▶ _Exercise_
When you reach the line that contains "campTlb := Vector.replicate 8 []" in the data below, start reproducing lines exactly, and stop after the line that contains "s.plainSetting m 0x0D".

*** The data ***

/-- FAIL: TRANSLATION, detail 0x03, of the requester (R405). -/
def State.failWalk (s : State) (w : Walk) : State :=
  match w.who with
  | .packet c => s.walkFails w c .translation 0x03#8 w.va
  | .unit id =>
    let s := s.dropWalk w.id
    match s.req? id with
    | some r => (s.putReq { r with pageFailed := w.va / 65536 :: r.pageFailed }).resumeUnit id
    | none =>
      match s.resid.fills.find? fun f => f.id == id with
      | some f => { s with resid := s.resid.putFill { f with reason := failAddr } }.due (.fetchFail id)
      | none => s
  | .engine (.copy k q) =>
    let s := s.dropWalk w.id
    match s.firstElem k q with
    | some e => match e.susp with
      | .fault f => (s.putElem k q { e with susp := .fault f.failed }).due (.engineFault (.copy k q))
      | _ => s
    | none => s
  | .engine (.address c) =>
    ((s.dropWalk w.id).modCtx c fun x =>
      { x with aqFault := x.aqFault.map fun (f : Word × EngFault) => (f.1, f.2.failed) }).due (.engineFault (.address c))

/-- 0x09: page resolve. -/
def execMgmtPageResolve (m : FltMsg) (s : State) : Out :=
  s.onMgmt m fun m s =>
    let f := mgmtField m.payload
    let w? := s.walks.find? fun w => w.fault == some (BitVec.ofNat 32 (f 0 32))
    s.plainSetting m 0x09 13 [(0, 32), (32, 1)] false w?.isSome fun s =>
      match w? with
      | none => s
      | some w => if f 32 1 = 0 then s.retryWalk w else s.failWalk w

/-- The context that stands at a BREAK for a task. -/
def State.brokenAt (s : State) (launch task : Nat) : Option CtxRef :=
  allCtxs.find? fun c =>
    let x := s.ctx c
    x.run == .held .brk && !x.defer && x.task.any fun t => t.launch.val == launch && t.task.toNat == task

/-- 0x0A: debug resume (R398). -/
def execMgmtDebugResume (m : FltMsg) (s : State) : Out :=
  s.onMgmt m fun m s =>
    let f := mgmtField m.payload
    let c? := s.brokenAt (f 0 8) (f 32 28)
    s.plainSetting m 0x0A 16 [(0, 8), (32, 28)] false c?.isSome fun s =>
      match c? with
      | none => s
      | some c => (s.fusedSet c).foldl (fun s d => s.modCtx d fun x => if x.run = .held .brk then { x with run := .ready } else x) s

/-! ## Peers and the link -/

/-- No MSG or A2A is outstanding. -/
def State.netIdle (s : State) : Bool :=
  !s.reqs.any fun r => match r.kind with
    | .unit (.msg ..) .. | .unit .a2a .. => r.state != .formed
    | _ => false

/-- The assigned bits of the peer-set setting. -/
def peerFields : List (Nat × Nat) := [(0, 3), (8, 8)] ++ (List.range 8).map fun i => (64 + 256 * i, 144)

/-- The module may call each peer that has no association: which side opens one is an open choice (log 5). -/
def State.callPeers (s : State) : List (Fin 8) → State
  | [] => s
  | p :: ps =>
    let a : Fin 16 := Fin.ofNat 16 (8 + p.val)
    if s.peers.holds p.val ∧ s.assocs[a] = none then
      let (c, s) := s.choose 2
      (if c = 1 then s.callPeer a else s).callPeers ps
    else s.callPeers ps

/-- A new peer set: the associations of peers that are no members any more, or at another address, close (R408). -/
def State.setPeers (s : State) (x : PeerSet) : State :=
  let stays (p : Fin 8) : Bool := x.holds p.val && x.addrs.getD p.val [] == s.peers.addrs.getD p.val []
  let gone := (List.finRange 8).filter fun p => !stays p && (s.assocs[(Fin.ofNat 16 (8 + p.val) : Fin 16)]).isSome
  let s := gone.foldl (fun s p => s.closeAssoc (Fin.ofNat 16 (8 + p.val))) s
  { s with peers := x }.callPeers (List.finRange 8)

/-- 0x0B: the peer set. -/
def execMgmtPeerSet (m : FltMsg) (s : State) : Out :=
  s.onMgmt m fun m s =>
    let f := mgmtField m.payload
    s.plainSetting m 0x0B 258 peerFields false s.netIdle (·.setPeers ⟨Fin.ofNat 8 (f 0 3), BitVec.ofNat 8 (f 8 8),
      (List.range 8).map fun i => (m.payload.drop (16 + 32 * i)).take 18⟩)

/-- The link setting's entry count, and its assigned bits. -/
def gateCount (bs : List Byte) : Nat := mgmtField bs 160 9
def linkFields (bs : List Byte) : List (Nat × Nat) :=
  [(0, 2), (4, 3), (8, 3), (12, 3), (16, 3), (20, 3), (24, 3), (64, 64), (128, 32), (160, 9)] ++
    (List.range (gateCount bs)).flatMap fun e => [(192 + 64 * e, 8), (224 + 64 * e, 32)]

/-- A port with the setting's priorities, queues and gates. -/
def Port.linked (p : Port) (bs : List Byte) : Port :=
  let f := mgmtField bs
  { p with
    prio := Vector.ofFn fun (i : Fin 3) => BitVec.ofNat 3 (f (4 + 8 * i.val) 3)
    queue := Vector.ofFn fun (i : Fin 3) => Fin.ofNat 8 (f (8 + 8 * i.val) 3)
    base := f 64 64
    period := f 128 32
    gates := (List.range (gateCount bs)).map fun e => (BitVec.ofNat 8 (f (192 + 64 * e) 8), f (224 + 64 * e) 32) }

/-- 0x0C: the link. -/
def execMgmtLink (m : FltMsg) (s : State) : Out :=
  s.onMgmt m fun m s =>
    let bs := m.payload
    let n := gateCount bs
    let period := mgmtField bs 128 32
    let mask := mgmtField bs 0 2
    s.plainSetting m 0x0C (32 + 8 * n) (linkFields bs)
      (n == 0 || decide (256 < n) || decide (period < 1000) || decide (1000000000 < period)) true fun s =>
        { s with ports := Vector.ofFn fun (i : Fin 2) => if mask.testBit i.val then s.ports[i].linked bs else s.ports[i] }

/-! ## Power, sensors and attestation (R422, R423) -/

/-- STANDBY begins: what the rule lists as lost is lost. -/
def State.enterStandby (s : State) : State :=
  { s with
    cores := Vector.ofFn fun (i : Fin 64) => { s.cores[i] with
      spad := ⟨[], s.fresh + 2 * i.val + 1⟩, canopy := ⟨[], s.fresh + 2 * i.val + 2⟩, l1 := [], excl := [], tlb := []
      icache := [], pstreams := [], metaCache := [] }
    campTlb := Vector.replicate 8 []
    l2 := []
    resid := s.resid.evictWhere false fun _ => true
    fresh := s.fresh + 128
    standby := true }

/-- 0x0D: the limit and the state. -/
def execMgmtPower (m : FltMsg) (s : State) : Out :=
  s.onMgmt m fun m s =>
    let f := mgmtField m.payload
    let w := f 0 9
    let st := f 16 2
    s.plainSetting m 0x0D 11 [(0, 9), (16, 2)] (w % 5 != 0 || decide (w < 150) || decide (380 < w) || decide (1 < st))
      (st == 0 || s.noLaunch && s.noCanopyFill && s.gambits.isEmpty) fun s =>
        let s := { s with limitW := w }
        if st = 1 then s.enterStandby else s

/-- The board measures: each temperature and the power move to any value, and the counts of ECC errors grow by any
number, all open choices (R146, R420; logs 5, 11). -/
def State.measure (s : State) : State :=
  let (j, s) := s.choose (2 ^ 16)
  let (b, s) := s.choose (2 ^ 16)
  let (p, s) := s.choose (2 ^ 32)
  let (c, s) := s.choose (2 ^ 64)
  let (u, s) := s.choose (2 ^ 64)
  let x := s.sensors
  { s with sensors := ⟨x.junction + BitVec.ofNat 16 j, x.board + BitVec.ofNat 16 b, x.power + BitVec.ofNat 32 p,
      x.corrected + BitVec.ofNat 64 c, x.uncorrected + BitVec.ofNat 64 u⟩ }

/-- The reply fields of the sensor setting. -/
def State.sensorBytes (s : State) : List Byte :=
  let x := s.sensors
  leBytes 2 x.junction.toNat ++ leBytes 2 x.board.toNat ++ leBytes 4 x.power.toNat ++ leBytes 8 s.mhz ++
    leBytes 8 x.corrected.toNat ++ leBytes 8 x.uncorrected.toNat

/-- 0x0E: what the board measures. -/
def execMgmtSensors (m : FltMsg) (s : State) : Out :=
  s.onMgmt m fun m s =>
    s.setting m 0x0E 8 [] false true fun s => s.measure.answer m 0 s.measure.sensorBytes

/-- The bytes of a firmware slot: up to the last listed. -/
def Mem.imageBytes (m : Mem) : List Byte := m.bytes 0 ((m.cells.getLast?.map fun c => c.1 + 1).getD 0)

/-- The bytes 8 to 183 of an Attest reply, which its signature covers. -/
def State.attested (s : State) (nonce : List Byte) : List Byte :=
  let digest (i : Fin 2) : List Byte := sha512 (s.firmware[i]).imageBytes
  nonce ++ digest 0 ++ digest 1 ++ leBytes 4 s.fwVersion.toNat ++ leBytes 2 s.canopyC ++ leBytes 2 s.limitW ++
    leBytes 8 s.peers.own.val

/-- The device key's modulus and the firmware's signature of it, as Attest gives them. -/
def certifiedKey : List Byte :=
  let key := beBytes 512 deviceKey.modulus
  key ++ beBytes 512 (firmwareKey.sign key)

*** End of The data ***

▶ _Result for this exercise_
    campTlb := Vector.replicate 8 []
    l2 := []
    resid := s.resid.evictWhere false fun _ => true
    fresh := s.fresh + 128
    standby := true }

/-- 0x0D: the limit and the state. -/
def execMgmtPower (m : FltMsg) (s : State) : Out :=
  s.onMgmt m fun m s =>
    let f := mgmtField m.payload
    let w := f 0 9
    let st := f 16 2
    s.plainSetting m 0x0D 11 [(0, 9), (16, 2)] (w % 5 != 0 || decide (w < 150) || decide (380 < w) || decide (1 < st))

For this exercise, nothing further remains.